For systematic reviews of the effects of therapeutic interventions, gains from searching sources beyond PubMed, and from searching EMBASE in particular are modest.

Introduction

What is new?

  • For systematic reviews of therapeutic interventions, the gains from searching sources beyond PubMed, and from searching Embase in particular, are modest.

  • When additional relevant studies are identified from non-PubMed sources they tend to not contribute substantial amounts of information to meta-analysis, and their omission does not appear to substantially influence meta-analysis results.

  • We provide empirical evidence to inform decisions about searching databases beyond PubMed. This evidence should be considered in view of the goals of a particular systematic review, the context in which the review is conducted, and the available resources.

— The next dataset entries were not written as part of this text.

/-- Bytes of a chunk of `XCVT` in a format (R215). -/
def cvtChunk (c : Nat) : Nat :=
  if c = 9 ∨ c = 10 then 2 * blockSize c else 64 * codeWidth c / 8

/-- Whether [lo, lo + n) lies in the scratchpad. -/
def inSpad (lo n : Nat) : Bool := decide (lo + n ≤ spadSize)

/-- Bytes of the scratchpad as beats read them. -/
def beatRead (s : State) (c : Fin 256) (off n : Nat) : List Byte := arbRead s c off n

/-- The bytes that `n` compressed sectors from `off` on take, as they stand. -/
def sectorsExtent (s : State) (c : Fin 256) : (n off : Nat) → Nat
  | 0, _ => 0
  | n + 1, off =>
    let z := sectorLength (leVal (beatRead s c off 32))
    z + sectorsExtent s c n (off + z)

/-- The bytes that `n` sectors from `off` on compress to, as they stand. -/
def packedExtent (s : State) (c : Fin 256) (n off : Nat) : Nat :=
  ((List.range n).map fun i => (compressSector (beatRead s c (off + 256 * i) 256)).length).sum

/-- The source chunks that an operation has yet to read (R209), `n` of them from chunk `b` on: offset and length; `used` bytes of
compressed sectors lie before them. `XFILL` has none. -/
def sourceChunks (s : State) (c : Fin 256) (x : XOp) : (n b used : Nat) → List (Nat × Nat)
  | 0, _, _ => []
  | n + 1, b, used =>
    match x.kind with
    | .fill => []
    | .exp =>
      let z := sectorLength (leVal (beatRead s c (x.src + used) 32))
      (x.src + used, z) :: sourceChunks s c x n (b + 1) (used + z)
    | .trn => (x.src + b * trnSP x.counts, 256) :: sourceChunks s c x n (b + 1) used
    | .cvt => (x.src + b * cvtChunk (fmtA x.fmt).toNat, cvtChunk (fmtA x.fmt).toNat) :: sourceChunks s c x n (b + 1) used
    | .zvc => (x.src + 256 * b, 256) :: sourceChunks s c x n (b + 1) used

/-- The chunks of an operation under way that its beats have yet to read. -/
def unreadChunks (s : State) (c : Fin 256) (x : XOp) : List (Nat × Nat) :=
  sourceChunks s c x (x.beats - x.nread) x.nread x.srcUsed

/-- The source chunk of the issuing context's own X operations, not yet read, that [lo, lo + n) meets (R211). -/
def pendingSource (s : State) (lo n : Nat) : Option Nat :=
  (curCtx s).xops.findSome? fun x =>
    ((unreadChunks s (coreOf s.cur) x).find? fun q => decide (q.1 < lo + n) && decide (lo < q.1 + q.2)).map (·.1)

/-- The faults of a slot access to `n` scratchpad bytes: SPADDR (R381, R382), and for a store CLAIM 1 and XORDER 2 (R211, R381,
R383). -/
def spadFaults (s : State) (addr : Word) (n al : Nat) (store : Bool) : List FaultRec :=
  if !spadOk addr n al then [slotSub s 0x08 addr 0]
  else if store then
    (if meets (claimedTiles (curCore s)) addr.toNat n then [slotFault s 0x11 1 addr 0 0] else []) ++
    (match pendingSource s addr.toNat n with
     | some c => [slotFault s 0x10 2 (BitVec.ofNat 64 c) 0 0]
     | none => [])
  else []

/-! ### Issue -/

/-- The OPERAND cases of an X operation (R209, R215, R383): `xf` its `XF` field. The value is `TVAL0` (R371): the register that
offends; 0 for `XF`, which is none. -/
def xBad (kind : XKind) (d src cnt : Word) (xf : Nat) (s : State) : Option Word :=
  let c := coreOf s.cur
  let n := cnt.toNat % 2 ^ 16
  let hi := cnt.toNat / 2 ^ 16
  let f := (curArch s).fmt
  let out (ok : Bool) (v : Word) : Option Word := if n = 0 ∨ ok then none else some v
  match kind with
  | .fill => if xf ≠ 0 then some 0 else if hi ≠ 0 ∨ 1536 < n then some cnt else out (inSpad d.toNat (256 * n)) d
  | .exp =>
    if xf ≠ 0 then some 0
    else if hi ≠ 0 ∨ 1536 < n then some cnt
    else (out (inSpad d.toNat (256 * n)) d).or (out (inSpad src.toNat 32 && inSpad src.toNat (sectorsExtent s c n src.toNat)) src)
  | .trn =>
    let e := trnRow (xf % 4)
    if 4 ≤ xf then some 0
    else if e < n ∨ 2 ^ 56 ≤ cnt.toNat ∨ trnSP cnt % 64 ≠ 0 ∨ trnDP cnt % 64 ≠ 0 then some cnt
    else (out (inSpad d.toNat ((e - 1) * trnDP cnt + (n * trnBits (xf % 4) + 7) / 8)) d).or
      (out (inSpad src.toNat ((n - 1) * trnSP cnt + 256)) src)
  | .cvt =>
    if 1536 < n ∨ 2 ^ 40 ≤ cnt.toNat ∨ cvtRW cnt % 64 ≠ 0 ∨ cvtRW cnt = 0 then some cnt
    else (out (inSpad d.toNat (n * cvtChunk (fmtO f).toNat)) d).or (out (inSpad src.toNat (n * cvtChunk (fmtA f).toNat)) src)
  | .zvc =>
    if hi ≠ 0 ∨ 255 < n then some cnt
    else (out (inSpad src.toNat (256 * n)) src).or (out (inSpad d.toNat (4 + packedExtent s c n src.toNat)) d)

/-- The faults of an X operation, OPERAND and XORDER first (R211, R383), then those of its own kind. -/
def xFaults (kind : XKind) (d a n : Fin 64) (xf : Nat) (s : State) : List FaultRec :=
  let r := curArch s
  let bad := match xBad kind (rS r d) (rS r a) (rS r n) xf s with
    | some v => [slotSub s 0x0D v 0]
    | none => []
  let early := if now s < (curCtx s).lastX.1 + (curCtx s).lastX.2 then
      [slotFault s 0x10 1 (if kind = .fill then rS r d else rS r a) 0 0] else []
  bad ++ early

/-- An X operation of the issuing context, with all it reads of registers at issue (R91, R100). -/
def newXOp (kind : XKind) (d a n : Fin 64) (width : Fin 4) (fs fd : Fin 8) (l : Fin 64) (s : State) : XOp :=
  let r := curArch s
  { kind, seq := s.seq, slot := s.slot, bun := r.pc, t := now s, beats := (rS r n).toNat % 2 ^ 16, dst := (rS r d).toNat,
    src := (rS r a).toNat, counts := rS r n, fill := rS r a, width, fmt := r.fmt, scl := r.scl, fsrc := rD r fs, fdst := rD r fd,
    lreg := l, nread := 0, nland := 0, srcUsed := 0, dstUsed := 0, pend := [], bad := none, handler := r.hm }

/-- What an X operation asks for; a store of its own bundle comes after its first read, and before the others (R210, R211). -/
def xProbe (kind : XKind) (d a n : Fin 64) (xf : Nat) (ws : List WReg) (s : State) : Probe :=
  { regProbe ws 1 s with
    faults := xFaults kind d a n xf s
    unread := (unreadChunks s (coreOf s.cur) (newXOp kind d a n (Fin.ofNat 4 xf) 0 0 0 s)).drop 1 }

/-- XCVT of a float format to itself: a re-encoding under R87 and R88, in which an infinity saturates (R215). -/
def reencode (f : Nat) (r : RMode) (sat : Bool) (x : Nat) : Res :=
  match convSource f false x with
  | .inf neg => if sat && f != 0 then roundNum (fpOf f) r true (.inf neg) else convert f f false r sat x
  | .nan => convert f f false r sat x
  | .fin _ _ _ => convert f f false r sat x

/-- The source chunk of a beat, and its output (R210, R213 to R216). DESIGN CHOICE (see the log): from INT32 to a DXB code
the exact integer is quantised, not one rounded to FP32 first. -/
def computeChunk (s : State) (c : Fin 256) (x : XOp) : XOp :=
  let b := x.nread
  match x.kind with
  | .fill =>
    { x with nread := b + 1, pend := x.pend ++ [((List.replicate 32 (leBytes 8 x.fill.toNat)).flatten, 0)] }
  | .exp =>
    let off := x.src + x.srcUsed
    let mask := leVal (beatRead s c off 32)
    let z := sectorLength mask
    { x with nread := b + 1, srcUsed := x.srcUsed + z,
             pend := x.pend ++ [(expandSector mask 256 0 (beatRead s c (off + 32) (z - 32)), 0)] }
  | .trn => { x with nread := b + 1, pend := x.pend ++ [(beatRead s c (x.src + b * trnSP x.counts) 256, 0)] }
  | .zvc => { x with nread := b + 1, pend := x.pend ++ [(compressSector (beatRead s c (x.src + 256 * b) 256), 0)] }
  | .cvt =>
    let fa := (fmtA x.fmt).toNat
    let fo := (fmtO x.fmt).toNat
    let rw := cvtRW x.counts
    let bits := leVal (beatRead s c (x.src + b * cvtChunk fa) (cvtChunk fa))
    let pos := fun i : Nat => (((64 * b + i) / rw : Nat) : Int)
    let col := fun i : Nat => (((64 * b + i) % rw : Nat) : Int)
    let raw := fun i : Nat =>
      if fa = 9 ∨ fa = 10 then bits / 2 ^ (8 * (blockSize fa * (i / 32)) + 16 + codeWidth fa * (i % 32)) % 2 ^ codeWidth fa
      else bits / 2 ^ (codeWidth fa * i) % 2 ^ codeWidth fa
    let hdr := fun i : Nat => bits / 2 ^ (8 * (blockSize fa * (i / 32))) % 65536
    let val : Nat → Num × Bool := fun i =>
      if fa = 6 ∨ fa = 7 then
        intElem fa (raw i) (consumerOffset x.fsrc fa (pos i) (col i)) (num32 (x.scl[cvtSI x.counts]))
      else if fa = 9 ∨ fa = 10 then dxbElem fa (hdr i) (raw i) (consumerOffset x.fsrc fa (pos i) (col i)) (sclAt x.scl)
      else (convSource fa false (raw i), false)
    let src := isCodeFormat fa
    let dv := fun i : Nat => if fmtDith x.fmt then offsetAt x.fdst (pos i) (col i) else 0
    let nv := allFlags ((List.range 64).map fun i => flagIf (val i).2 fNV)
    let out : List Byte × BitVec 6 :=
      if fo = 9 ∨ fo = 10 then
        let bs := (List.range 2).map fun h =>
          quantDxb fo (cvtDI x.counts).val (x.scl[cvtDI x.counts]) (fmtSat x.fmt) ((List.range 32).map fun i => (val (32 * h + i)).1)
            ((List.range 32).map fun i => dv (32 * h + i))
        (bs.flatMap (blockBytes fo), nv ||| allFlags (bs.map (·.flags)))
      else
        let one := fun i : Nat =>
          if fo = 6 ∨ fo = 7 then
            match num32 (x.scl[cvtDI x.counts]) with
            | .fin _ mu eu =>
              let k := quantInt fo mu eu (val i).1 (dv i)
              ((BitVec.ofInt (codeWidth fo) k.1).toNat, k.2)
            | .nan => (0, 0)
            | .inf _ => (0, 0)
          else if src then
            let y := deliver .rne (val i)
            if fo = 0 then (y.bits, y.flags)
            else
              let z := convert 0 fo false (rmodeOf x.fmt) (fmtSat x.fmt) y.bits
              (z.bits, y.flags ||| z.flags)
          else
            let z := if fa = fo then reencode fa (rmodeOf x.fmt) (fmtSat x.fmt) (raw i)
              else convert fa fo false (rmodeOf x.fmt) (fmtSat x.fmt) (raw i)
            (z.bits, z.flags)
        let l := (List.range 64).map one
        (leBytes (8 * codeWidth fo) (packNat (codeWidth fo) (fun i => (l.getD i (0, 0)).1) 64), nv ||| allFlags (l.map (·.2)))
    { x with nread := b + 1, pend := x.pend ++ [out] }

/-- The offset of the next chunk to read, when a word of it has an uncorrectable error (R393). -/
def chunkBad (s : State) (c : Fin 256) (x : XOp) : Option Nat :=
  ((sourceChunks s c x 1 x.nread x.srcUsed).find? fun q => badAt s (spadKey c q.1) q.2).map (·.1)

/-- A beat reads its source chunk, and its output is computed (R210). -/
def readChunk (s : State) (c : Fin 256) (x : XOp) : XOp :=
  { computeChunk s c x with bad := x.bad.or ((chunkBad s c x).map fun off => (x.nread, off)) }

  • When reviews are prepared under resource constraints and the expected number of relevant studies is not too small (e.g., when 10 or more studies are expected to be included in meta-analysis), systematic searching limited to PubMed can provide reliable inputs for subsequent decision and economic analyses.

Using multiple sources to identify relevant evidence is considered good practice when conducting systematic reviews [1], [2], [3]. Searching multiple electronic bibliographic databases will generally yield a greater number of abstracts to screen, thus increasing the probability that all relevant studies will be identified [4]. However, searching multiple databases is a resource-intensive process in that access to major bibliographic databases often requires a paid subscription and the increase in the number of abstracts retrieved increases the screening effort. Furthermore, using multiple databases complicates the logistics of search and retrieval of studies and requires developing expertise in formulating sensitive search strategies for diverse databases (e.g., knowledge regarding indexing methods or the design of appropriate search filters is database specific). Moving beyond electronic bibliographic databases (e.g., hand searching journals, reviewing conference proceedings and dissertations, or directly contacting investigators who may have access to unpublished studies) imposes even more severe demands on resources often for limited gains in yield [5], [6], [7], [8].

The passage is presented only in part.